Debra Burlingame, a lifelong Democrat who lost a brother in the September 11 terror attacks, says other “9/11 families” are wrong to try to stifle debate by demanding that President Bush stop using TV ads that include images from that day.

“It is one thing for individual family members to invoke the memory of all 3,000 victims as they take to the microphone or podium to show respect for our collective loss. It is another for them to attempt to stifle the debate over the future direction of our country by declaring that the images of 9/11 should be off-limits in the presidential race, and to do so under the rubric of ‘the Families of September 11.’

“They do not represent me. Nor do they represent those Americans who feel that September 11 was a defining moment in the history of our country and who want to know how the current or future occupant of the Oval Office views the lessons of that day,” Miss Burlingame said.

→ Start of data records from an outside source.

-- ==== Sys2Proof/Machine/RunRequests.lean ====
section
/-! DEFINITION. The run requests and the record-free notice: SUBMIT_RUN (R137, R138), END_RUN (R145), QUERY_RUN (R148),
RECORD_FREE_NOTICE (R142). -/

namespace Sys2Proof.Machine

/-- R138: the positions from `k` on, `n` of them, become SPAWN-PENDING for a run. -/
def markPending (run : RunId) (k n : Nat) (g : Group) : Group :=
  (List.range n).foldl (fun g i => g.setPosition (k + i) (.spawnPending run)) g

/-- R138: a run is admitted, and makes its first spawn attempt. A window is at most 4, so 8 attempts are enough. -/
def Work.admitRun (w : Work) (r : Run) : Work :=
  let w := w.onState (fun s => { s with rnu := { s.rnu with runs := s.rnu.runs ++ [r] } })
  let w := match r.group with
    | some g => (w.onState (fun s => s.mapGroup g.id (markPending r.id g.next r.count))).groupChanged g.id
    | none => w
  Work.fillRun 8 w r.id

/-- SUBMIT_RUN (R137, R138): the work and the answer. -/
def onSubmitRun (body : List Byte) (s : State) : Work × Answer :=
  checked s (s.checkRun body) (fun r => done ((Work.start s).admitRun r))

/-- A job inserted into a list kept with the oldest stamp first. -/
def insertStamp (x : Job) : List Job → List Job
  | [] => [x]
  | y :: ys => if older x.stamp y.stamp then x :: y :: ys else y :: insertStamp x ys

/-- Jobs with the oldest submit stamp first (R145, R148, R163). -/
def byStamp (js : List Job) : List Job := js.foldl (fun acc x => insertStamp x acc) []

/-- The live children of a run, oldest stamp first (R145, R148). -/
def State.childrenOf (s : State) (id : RunId) : List Job := byStamp (s.jtb.jobs.filter (fun j => j.run == some id))

/-- R145: one child is withdrawn, by its state; the number counts those withdrawn. -/
def withdrawChild (x : Work × Nat) (id : JobId) : Work × Nat :=
  match x.1.st.job? id with
  | none => x
  | some j =>
    match j.state with
    | .waiting => (x.1.cancelUnstarted id .host, x.2 + 1)
    | .ready => (x.1.cancelUnstarted id .host, x.2 + 1)
    | .stranded _ => (x.1.cancelStranded j, x.2 + 1)
    | _ => x

/-- R145: END-RUN carried out: the stop, the withdrawals, and the two counts. -/
def endRunBody (s : State) (r : Run) (withdraw : Bool) : Work × Answer :=
  let w := { (Work.start s).stopRun r.id .request with deferRuns := true }
  let x := if withdraw then ((s.childrenOf r.id).map Job.id).foldl withdrawChild (w, 0) else (w, 0)
  (x.1, { result := .done, data := .counts x.2 (x.1.st.childrenOf r.id).length })

/-- R145: the checks. -/
def State.checkEndRun (s : State) (req : Option EndRunReq) : Except Result (Run × Bool) := do
  let q ← needed req
  let r ← s.liveRun q.id
  .ok (r, q.withdraw)

/-- END_RUN (R145): the work and the answer. -/
def onEndRun (req : Option EndRunReq) (s : State) : Work × Answer :=
  checked s (s.checkEndRun req) (fun x => endRunBody s x.1 x.2)

/-- QUERY_RUN (R148): the work and the answer. -/
def onQueryRun (id : Option Nat) (s : State) : Work × Answer :=
  checked s (do s.liveRun (← needed id)) (fun r => answered s (.run r ((s.childrenOf r.id).map Job.id)))

/-- RECORD_FREE_NOTICE (R142): a notice that was given is taken; without one nothing is changed (log entry 8). -/
def execRecordFreeNotice (s : State) : Host.Outcome State Fault Refusal :=
  if s.jtb.freeNotices = 0 then .next s
  else
    .next ((Work.start { s with jtb := { s.jtb with freeNotices := s.jtb.freeNotices - 1 } }).spawnAll).finish

end Sys2Proof.Machine
end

She added: “I suspect that the real outrage over the ads has more to do with context than content. It’s not the pictures that disturb them so much as the person who is using them. This is demonstrated in their affiliation with Moveon.org, a rabidly anti-Bush group that sponsored a rally they held last Friday calling for the president to pull his ads off the air. But by disingenuously declaring themselves ‘nonpartisan’ and insisting that it is a matter of ‘taste,’ they retain a powerful weapon that they have learned to exploit to their advantage.”

Slow learners

Some people, no matter how often they are corrected, can’t seem to accept that President Bush repeatedly had justified an invasion of Iraq as removing a threat before it became imminent.

Still, we were surprised to read this line from the New York Times’ lead editorial yesterday: “The Bush administration’s case for invading Iraq was based on a supposedly imminent threat from Iraqi unconventional weapons.”